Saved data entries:
══════════
-- ==== Sys2Proof/Decode.lean ====
section
/-! DEFINITION. Decoding and encoding of the 96-bit instruction word: the six formats (R33 to R41), the coded
fields (R35, R38, R41, R42), the operand shapes of the entries, the opcode map (R43), the total decoder that
refuses by name (R45), and the encoder written from the same tables. A fetch line is five words and a line word
(R25, R26). -/
namespace Sys2Proof

/-! ### The formats -/

/-- The register format (R36). -/
structure RegF where
  major : Nat := 0
  fn : Nat := 0
  gn : Nat := 0
  gp : Nat := 0
  d : Nat := 0
  a : Nat := 0
  b : Nat := 0
  c : Nat := 0
  ty : Nat := 0
  rnd : Nat := 0
  sat : Nat := 0
  isel : Nat := 0
  aux : Nat := 0
  imm : Nat := 0
deriving DecidableEq, Repr

/-- The immediate format (R37); `res` is bits [64:62]. -/
structure ImmF where
  major : Nat := 0
  fn : Nat := 0
  gn : Nat := 0
  gp : Nat := 0
  d : Nat := 0
  ty : Nat := 0
  res : Nat := 0
  imm : Nat := 0
deriving DecidableEq, Repr

/-- The memory format (R38). -/
structure MemF where
  major : Nat := 0
  fn : Nat := 0
  gn : Nat := 0
  gp : Nat := 0
  data : Nat := 0
  base : Nat := 0
  index : Nat := 0
  space : Nat := 0
  size : Nat := 0
  ord : Nat := 0
  scope : Nat := 0
  cons : Nat := 0
  scale : Nat := 0
  aux : Nat := 0
  disp : Nat := 0
deriving DecidableEq, Repr

/-- The branch format (R39). -/
structure BrF where
  major : Nat := 0
  fn : Nat := 0
  gn : Nat := 0
  gp : Nat := 0
  a : Nat := 0
  b : Nat := 0
  res : Nat := 0
  loff : Nat := 0
  slot : Nat := 0
deriving DecidableEq, Repr

/-- The matrix format (R40). -/
structure MatF where
  major : Nat := 0
  fn : Nat := 0
  gn : Nat := 0
  gp : Nat := 0
  d : Nat := 0
  a : Nat := 0
  b : Nat := 0
  c : Nat := 0
  pairc : Nat := 0
  mcode : Nat := 0
  n6 : Nat := 0
  ca : Nat := 0
  cb : Nat := 0
  cact : Nat := 0
  acq : Nat := 0
  rel : Nat := 0
  scope : Nat := 0
  maux : Nat := 0
deriving DecidableEq, Repr

/-- The asynchronous format (R41). -/
structure AsyF where
  major : Nat := 0
  fn : Nat := 0
  gn : Nat := 0
  gp : Nat := 0
  d : Nat := 0
  a : Nat := 0
  b : Nat := 0
  c : Nat := 0
  dsp : Nat := 0
  ssp : Nat := 0
  cact : Nat := 0
  acq : Nat := 0
  rel : Nat := 0
  scope : Nat := 0
  cons : Nat := 0
  res : Nat := 0
  imm : Nat := 0
deriving DecidableEq, Repr

/-- An instruction word cut into the fields of its format. -/
inductive Raw where
  | reg (f : RegF)
  | imm (f : ImmF)
  | mem (f : MemF)
  | br (f : BrF)
  | mat (f : MatF)
  | asy (f : AsyF)
deriving DecidableEq, Repr

/-- The six formats by name. -/
inductive Fmt where
  | reg | imm | mem | br | mat | asy
deriving DecidableEq, Repr

/-- The word of the head fields common to all formats (R33). -/
def packHead (major fn gn gp : Nat) : Nat := major * 2 ^ 88 + fn * 2 ^ 80 + gn * 2 ^ 79 + gp * 2 ^ 76

/-- The register format as a word (R36). -/
def RegF.pack (f : RegF) : Nat :=
  packHead f.major f.fn f.gn f.gp + f.d * 2 ^ 69 + f.a * 2 ^ 62 + f.b * 2 ^ 55 + f.c * 2 ^ 48 + f.ty * 2 ^ 44
    + f.rnd * 2 ^ 42 + f.sat * 2 ^ 41 + f.isel * 2 ^ 40 + f.aux * 2 ^ 32 + f.imm

/-- The register format from a word (R36). -/
def RegF.unpack (w : Nat) : RegF :=
  { major := slice w 88 8, fn := slice w 80 8, gn := slice w 79 1, gp := slice w 76 3, d := slice w 69 7,
    a := slice w 62 7, b := slice w 55 7, c := slice w 48 7, ty := slice w 44 4, rnd := slice w 42 2,
    sat := slice w 41 1, isel := slice w 40 1, aux := slice w 32 8, imm := slice w 0 32 }

/-- The immediate format as a word (R37). -/
def ImmF.pack (f : ImmF) : Nat :=
  packHead f.major f.fn f.gn f.gp + f.d * 2 ^ 69 + f.ty * 2 ^ 65 + f.res * 2 ^ 62 + f.imm

/-- The immediate format from a word (R37). -/
def ImmF.unpack (w : Nat) : ImmF :=
  { major := slice w 88 8, fn := slice w 80 8, gn := slice w 79 1, gp := slice w 76 3, d := slice w 69 7,
    ty := slice w 65 4, res := slice w 62 3, imm := slice w 0 62 }

/-- The memory format as a word (R38). -/
def MemF.pack (f : MemF) : Nat :=
  packHead f.major f.fn f.gn f.gp + f.data * 2 ^ 69 + f.base * 2 ^ 62 + f.index * 2 ^ 55 + f.space * 2 ^ 52
    + f.size * 2 ^ 49 + f.ord * 2 ^ 47 + f.scope * 2 ^ 44 + f.cons * 2 ^ 43 + f.scale * 2 ^ 40 + f.aux * 2 ^ 37
    + f.disp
══════════
Work to be completed:
Each line of the data is to be retyped exactly as shown.

Response below:
-- ==== Sys2Proof/Decode.lean ====
section
/-! DEFINITION. Decoding and encoding of the 96-bit instruction word: the six formats (R33 to R41), the coded
fields (R35, R38, R41, R42), the operand shapes of the entries, the opcode map (R43), the total decoder that
refuses by name (R45), and the encoder written from the same tables. A fetch line is five words and a line word
(R25, R26). -/
namespace Sys2Proof

/-! ### The formats -/

/-- The register format (R36). -/
structure RegF where
  major : Nat := 0
  fn : Nat := 0
  gn : Nat := 0
  gp : Nat := 0
  d : Nat := 0
  a : Nat := 0
  b : Nat := 0
  c : Nat := 0
  ty : Nat := 0
  rnd : Nat := 0
  sat : Nat := 0
  isel : Nat := 0
  aux : Nat := 0
  imm : Nat := 0
deriving DecidableEq, Repr

/-- The immediate format (R37); `res` is bits [64:62]. -/
structure ImmF where
  major : Nat := 0
  fn : Nat := 0
  gn : Nat := 0
  gp : Nat := 0
  d : Nat := 0
  ty : Nat := 0
  res : Nat := 0
  imm : Nat := 0
deriving DecidableEq, Repr

/-- The memory format (R38). -/
structure MemF where
  major : Nat := 0
  fn : Nat := 0
  gn : Nat := 0
  gp : Nat := 0
  data : Nat := 0
  base : Nat := 0
  index : Nat := 0
  space : Nat := 0
  size : Nat := 0
  ord : Nat := 0
  scope : Nat := 0
  cons : Nat := 0
  scale : Nat := 0
  aux : Nat := 0
  disp : Nat := 0
deriving DecidableEq, Repr

/-- The branch format (R39). -/
structure BrF where
  major : Nat := 0
  fn : Nat := 0
  gn : Nat := 0
  gp : Nat := 0
  a : Nat := 0
  b : Nat := 0
  res : Nat := 0
  loff : Nat := 0
  slot : Nat := 0
deriving DecidableEq, Repr

/-- The matrix format (R40). -/
structure MatF where
  major : Nat := 0
  fn : Nat := 0
  gn : Nat := 0
  gp : Nat := 0
  d : Nat := 0
  a : Nat := 0
  b : Nat := 0
  c : Nat := 0
  pairc : Nat := 0
  mcode : Nat := 0
  n6 : Nat := 0
  ca : Nat := 0
  cb : Nat := 0
  cact : Nat := 0
  acq : Nat := 0
  rel : Nat := 0
  scope : Nat := 0
  maux : Nat := 0
deriving DecidableEq, Repr

/-- The asynchronous format (R41). -/
structure AsyF where
  major : Nat := 0
  fn : Nat := 0
  gn : Nat := 0
  gp : Nat := 0
  d : Nat := 0
  a : Nat := 0
  b : Nat := 0
  c : Nat := 0
  dsp : Nat := 0
  ssp : Nat := 0
  cact : Nat := 0
  acq : Nat := 0
  rel : Nat := 0
  scope : Nat := 0
  cons : Nat := 0
  res : Nat := 0
  imm : Nat := 0
deriving DecidableEq, Repr

/-- An instruction word cut into the fields of its format. -/
inductive Raw where
  | reg (f : RegF)
  | imm (f : ImmF)
  | mem (f : MemF)
  | br (f : BrF)
  | mat (f : MatF)
  | asy (f : AsyF)
deriving DecidableEq, Repr

/-- The six formats by name. -/
inductive Fmt where
  | reg | imm | mem | br | mat | asy
deriving DecidableEq, Repr

/-- The word of the head fields common to all formats (R33). -/
def packHead (major fn gn gp : Nat) : Nat := major * 2 ^ 88 + fn * 2 ^ 80 + gn * 2 ^ 79 + gp * 2 ^ 76

/-- The register format as a word (R36). -/
def RegF.pack (f : RegF) : Nat :=
  packHead f.major f.fn f.gn f.gp + f.d * 2 ^ 69 + f.a * 2 ^ 62 + f.b * 2 ^ 55 + f.c * 2 ^ 48 + f.ty * 2 ^ 44
    + f.rnd * 2 ^ 42 + f.sat * 2 ^ 41 + f.isel * 2 ^ 40 + f.aux * 2 ^ 32 + f.imm

/-- The register format from a word (R36). -/
def RegF.unpack (w : Nat) : RegF :=
  { major := slice w 88 8, fn := slice w 80 8, gn := slice w 79 1, gp := slice w 76 3, d := slice w 69 7,
    a := slice w 62 7, b := slice w 55 7, c := slice w 48 7, ty := slice w 44 4, rnd := slice w 42 2,
    sat := slice w 41 1, isel := slice w 40 1, aux := slice w 32 8, imm := slice w 0 32 }

/-- The immediate format as a word (R37). -/
def ImmF.pack (f : ImmF) : Nat :=
  packHead f.major f.fn f.gn f.gp + f.d * 2 ^ 69 + f.ty * 2 ^ 65 + f.res * 2 ^ 62 + f.imm

/-- The immediate format from a word (R37). -/
def ImmF.unpack (w : Nat) : ImmF :=
  { major := slice w 88 8, fn := slice w 80 8, gn := slice w 79 1, gp := slice w 76 3, d := slice w 69 7,
    ty := slice w 65 4, res := slice w 62 3, imm := slice w 0 62 }

/-- The memory format as a word (R38). -/
def MemF.pack (f : MemF) : Nat :=
  packHead f.major f.fn f.gn f.gp + f.data * 2 ^ 69 + f.base * 2 ^ 62 + f.index * 2 ^ 55 + f.space * 2 ^ 52
    + f.size * 2 ^ 49 + f.ord * 2 ^ 47 + f.scope * 2 ^ 44 + f.cons * 2 ^ 43 + f.scale * 2 ^ 40 + f.aux * 2 ^ 37
    + f.disp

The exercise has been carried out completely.